1. Lexical Richness
* Measure: Vocabulary diversity in the lyrics.
* Metrics:
  * Type-Token Ratio (TTR): Ratio of unique words to the total number of words.
  * Advanced Type-Token Ratio (MTLD, HD-D): More sophisticated measures of lexical richness.


In [2]:
from nltk.tokenize import word_tokenize

simple = "I love you. You love me. We are happy together."
sophisticated = "Adoration intertwines with reciprocity, forging an eternal bond of joy."

for text in [simple, sophisticated]:
    tokens = word_tokenize(text)
    unique_tokens = set(tokens)
    ttr = len(unique_tokens) / len(tokens)
    print(f"Text: {text}\nType-Token Ratio (TTR): {ttr}\n")


Text: I love you. You love me. We are happy together.
Type-Token Ratio (TTR): 0.7692307692307693

Text: Adoration intertwines with reciprocity, forging an eternal bond of joy.
Type-Token Ratio (TTR): 1.0



2. Readability Scores
* Measure: How complex the lyrics are in terms of readability.
* Metrics:
  * Flesch Reading Ease Score: Higher scores mean simpler text.
  * Gunning Fog Index: Estimates years of education needed to understand the text.
  * Dale-Chall Index: Considers the proportion of difficult words.

In [3]:
from textstat import flesch_reading_ease, gunning_fog, dale_chall_readability_score

simple = "The cat sat on the mat. The sun is shining."
sophisticated = "The feline gracefully reclined upon the ornate rug while the celestial sphere radiated brilliance."

for text in [simple, sophisticated]:
    print(f"Text: {text}")
    print("Flesch Reading Ease:", flesch_reading_ease(text))
    print("Gunning Fog Index:", gunning_fog(text))
    print("Dale-Chall Score:", dale_chall_readability_score(text), "\n")


Text: The cat sat on the mat. The sun is shining.
Flesch Reading Ease: 108.7
Gunning Fog Index: 2.0
Dale-Chall Score: 0.25 

Text: The feline gracefully reclined upon the ornate rug while the celestial sphere radiated brilliance.
Flesch Reading Ease: 31.89
Gunning Fog Index: 14.17
Dale-Chall Score: 13.35 



3. Semantic Depth
* Measure: Depth of meaning and abstractness.
* Metrics:
  * WordNet Synset Depth: Use WordNet (via nltk) to calculate the average depth of words in a lexical taxonomy.
  * Sentiment Complexity: Use tools like VADER or TextBlob to detect nuanced sentiment variation within the lyrics.

In [4]:
from nltk.corpus import wordnet as wn
from nltk.tokenize import word_tokenize

simple = "Love is kind and good."
sophisticated = "Altruism embodies kindness and magnanimity, transcending mundane affection."

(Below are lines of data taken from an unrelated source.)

/-- Every mask covers U and OP, in which no two rows agree. -/
theorem table_differs : table.Pairwise fun x y =>
    x.mask &&& 0xFC00 = 0xFC00 ∧ y.mask &&& 0xFC00 = 0xFC00 ∧ x.mtch &&& 0xFC00 ≠ y.mtch &&& 0xFC00 := by
  decide

/-- A word of a row has the row's U and OP. -/
theorem high_bits_of_match {m l : CmdWord} (hm : m &&& 0xFC00 = 0xFC00) (h : cw &&& m = l) :
    l &&& 0xFC00 = cw &&& 0xFC00 := by
  rw [← h, BitVec.and_assoc, hm]

/-- Settles O4: two rows never match one word, as they differ in U or OP; and a word that matches a row decodes to the
row's command, which is refused exactly where the row's constraint fails. -/
theorem refusedExactlyWhenIllegal : Obligations.RefusedExactlyWhenIllegal := by
  refine ⟨table_differs.imp ?_, fun s cw opd rest hp => ?_⟩
  · rintro x y ⟨hx, hy, hne⟩ cw ⟨hcx, hcy⟩
    exact hne ((high_bits_of_match hx hcx).trans (high_bits_of_match hy hcy).symm)
  · rw [step_move hp, takeMove_refused_iff, legal_withPending]

end Sys2Proof
end

section
/-! PROOFS of the statements about the reader's bit-field commands (40_reader_bitfield.md): their words, what they read,
and R90's laws. Every one of them is a consumption, so the proofs go through `consume` and its inversion. -/

namespace Sys2Proof

open Sys2Proof.Machine Sys2Proof.Spec Sys2Proof.Laws

variable {s t : State} {i : Instr} {c : Ctx} {w : Nat}

/-! ## The words of a row -/

/-- The fields of the word that a row's match column `b` and the fields CTX and WIDTH add up to (30_encoding.md R61). -/
theorem fields_of_row_add {b : Nat} {m : CmdWord} (hm : row i = (BitVec.ofNat 16 b, m)) (hb : b < 2 ^ 16) (c : Ctx)
    (hw : w < 128) :
    let cw : CmdWord := BitVec.ofNat 16 (b + 0x100 * c.val + w)
    (cwUnit cw = cwUnit (BitVec.ofNat 16 b) ∧ cwOp cw = cwOp (BitVec.ofNat 16 b)) ∧
      cwCtx cw = c ∧ cwZ cw = 0 ∧ cwWidth cw = w := by
  have hrow : (BitVec.ofNat 16 b).toNat = b := by rw [BitVec.toNat_ofNat, Nat.mod_eq_of_lt hb]
  have hlow : b % 1024 = 0 := by
    have h := congrArg BitVec.toNat (row_match_eq i)
    rw [hm, hrow, BitVec.toNat_ofNat] at h
    omega
  have hc : c.val < 4 := c.isLt
  have hcw : (BitVec.ofNat 16 (b + 0x100 * c.val + w)).toNat = b + 0x100 * c.val + w := by
    rw [BitVec.toNat_ofNat, Nat.mod_eq_of_lt (by omega)]
  simp only [cwUnit, cwOp, cwCtx, cwZ, cwWidth, Fin.ext_iff, hcw, hrow]
  omega

/-- The word of a reader command with a context and no width. -/
theorem stands_of_row_FCFF {b : Nat} (hm : row i = (BitVec.ofNat 16 b, 0xFCFF)) (hb : b < 2 ^ 16)
    (ho : ∀ cw opd, Operands cw opd i ↔ c = cwCtx cw) : Stands (b + 0x100 * c.val) (fun _ => i) := by
  intro opd
  obtain ⟨hop, hc, hz, hw⟩ := fields_of_row_add hm hb c (w := 0) (by decide)
  exact decode_of_row ((row_iff_FCFF hm).2 ⟨hop, hz, hw⟩) ((ho _ _).2 hc.symm)

/-- The word of a reader command with a context and a width. -/
theorem stands_of_row_FC80 {b : Nat} (hm : row i = (BitVec.ofNat 16 b, 0xFC80)) (hb : b < 2 ^ 16)
    (ho : ∀ cw opd, Operands cw opd i ↔ (c, w) = (cwCtx cw, cwWidth cw)) (hw : w < 128) :
    Stands (b + 0x100 * c.val + w) (fun _ => i) := by
  intro opd
  obtain ⟨hop, hc, hz, hwidth⟩ := fields_of_row_add hm hb c hw
  exact decode_of_row ((row_iff_FC80 hm).2 ⟨hop, hz⟩) ((ho _ _).2 (Prod.ext hc.symm hwidth.symm))

theorem stands_uintOf (n : Size) (c : Ctx) (hw : w < 128) :
    Stands (0x1000 + 0x400 * n.code + 0x100 * c.val + w) (fun _ => uintOf n c w) := by
  cases n <;> exact stands_of_row_FC80 rfl (by decide) (fun _ _ => Iff.rfl) hw

theorem stands_intOf (n : Size) (c : Ctx) (hw : w < 128) :
    Stands (0x2000 + 0x400 * n.code + 0x100 * c.val + w) (fun _ => intOf n c w) := by
  cases n <;> exact stands_of_row_FC80 rfl (by decide) (fun _ _ => Iff.rfl) hw

/-! ## What the commands are -/

/-- R82 to R85 for every size. -/
theorem exec_uintOf (n : Size) (c : Ctx) (w : Nat) (s : State) :
    exec (uintOf n c w) s = requireWidth w n.bits (consume c w unsignedRes s) := by
  cases n <;> rfl

/-- R86 to R89 for every size. -/
theorem exec_intOf (n : Size) (c : Ctx) (w : Nat) (s : State) :
    exec (intOf n c w) s = requireWidth w n.bits (consume c w (signedRes w) s) := by
  cases n <;> rfl

theorem size_bits_le (n : Size) : n.bits ≤ 64 := by cases n <;> decide

/-- A command that is a consumption reads its field, in the form it returns it. -/
theorem reads_of_consume {form : Nat → Word} (h : ∀ s, exec i s = consume c w form s) :
    Reads i c w (fun B L p => form (fieldOf B L p w)) := by
  refine ⟨fun s B hp hB => ?_, fun s hp => ?_⟩
  · rw [h, consume_ok hp (extract_holds hB), afterConsume_eq]
  · rw [h, consume_refused hp.not_gt]

/-- Settles O12: R.BIT consumes a field of one bit. -/
theorem bitReadsOneStreamBit : Obligations.BitReadsOneStreamBit := by
  intro c
  refine ⟨stands_of_row_FCFF rfl (by decide) fun _ _ => Iff.rfl, ?_⟩
  simp only [← fieldOf_one]
  exact reads_of_consume fun _ => rfl

/-- R65: a width of 0 or above the result width is not between 1 and it. -/
theorem width_illegal {n : Nat} (h : w = 0 ∨ n < w) : ¬(1 ≤ w ∧ w ≤ n) := by omega

/-- Settles O13: a legal width consumes its field, any other is refused. -/
theorem uintReadsUnsignedField : Obligations.UintReadsUnsignedField := by
  refine fun n c w => ⟨stands_uintOf n c, fun h1 hn => ?_, fun hw s => ?_⟩
  · exact reads_of_consume fun s => (exec_uintOf n c w s).trans (requireWidth_ok ⟨h1, hn⟩ _)
  · rw [exec_uintOf, requireWidth_bad (width_illegal hw)]

/-- Settles O14: the same consumption, with the field's signed value returned. -/
theorem intReadsSignedField : Obligations.IntReadsSignedField := by
  refine fun n c w => ⟨stands_intOf n c, fun h1 hn => ?_, fun hw s => ?_⟩
  · simp only [signedOf_eq]
    exact reads_of_consume fun s => (exec_intOf n c w s).trans (requireWidth_ok ⟨h1, hn⟩ _)
  · rw [exec_intOf, requireWidth_bad (width_illegal hw)]

/-! ## The laws of R90 -/

/-- The value of an unsigned result is the field. -/
theorem unsignedRes_toNat {raw : Nat} (hw : w ≤ 64) (h : raw < 2 ^ w) : (unsignedRes raw).toNat = raw := by
  have h64 : raw < 2 ^ 64 := h.trans_le (Nat.pow_le_pow_right (by decide) hw)
  rw [unsignedRes, BitVec.toNat_ofNat, Nat.mod_eq_of_lt h64]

for text in [simple, sophisticated]:
    tokens = word_tokenize(text)
    synset_depths = [max(len(ss.hypernym_paths()[0]) for ss in wn.synsets(word)) 
                     for word in tokens if wn.synsets(word)]
    avg_depth = sum(synset_depths) / len(synset_depths) if synset_depths else 0
    print(f"Text: {text}\nAverage Semantic Depth: {avg_depth}\n")

Text: Love is kind and good.
Average Semantic Depth: 8.75

Text: Altruism embodies kindness and magnanimity, transcending mundane affection.
Average Semantic Depth: 6.571428571428571



4. Syntactic Complexity
* Measure: Sentence structure and grammatical sophistication.
* Metrics:
  * Average Sentence Length: Number of words per sentence.
  * Parse Tree Depth: Using NLP parsers like spaCy to calculate the depth of syntactic trees.
  * Clause-to-Sentence Ratio: Ratio of clauses to sentences.


In [5]:
import spacy

nlp = spacy.load("en_core_web_sm")

simple = "The dog runs fast."
sophisticated = "Bounding swiftly across the verdant meadow, the canine displayed unparalleled agility."

for text in [simple, sophisticated]:
    doc = nlp(text)
    sent_lengths = [len(sent.text.split()) for sent in doc.sents]
    avg_length = sum(sent_lengths) / len(sent_lengths)
    print(f"Text: {text}\nAverage Sentence Length: {avg_length}\n")


Text: The dog runs fast.
Average Sentence Length: 4.0

Text: Bounding swiftly across the verdant meadow, the canine displayed unparalleled agility.
Average Sentence Length: 11.0



5. Rhyme Density and Patterning
* Measure: Intricacy of rhyming schemes and patterns.
* Metrics:
  * Rhyme Density: Ratio of rhyming words to total words.
  * Rhyme Complexity: Use phonetic matching (e.g., pronouncing library) to analyze internal rhymes or multisyllabic rhymes.

In [6]:
import pronouncing

simple = "The cat sat on the mat."
sophisticated = "Though the twilight fades, serenades of cascading shades pervade."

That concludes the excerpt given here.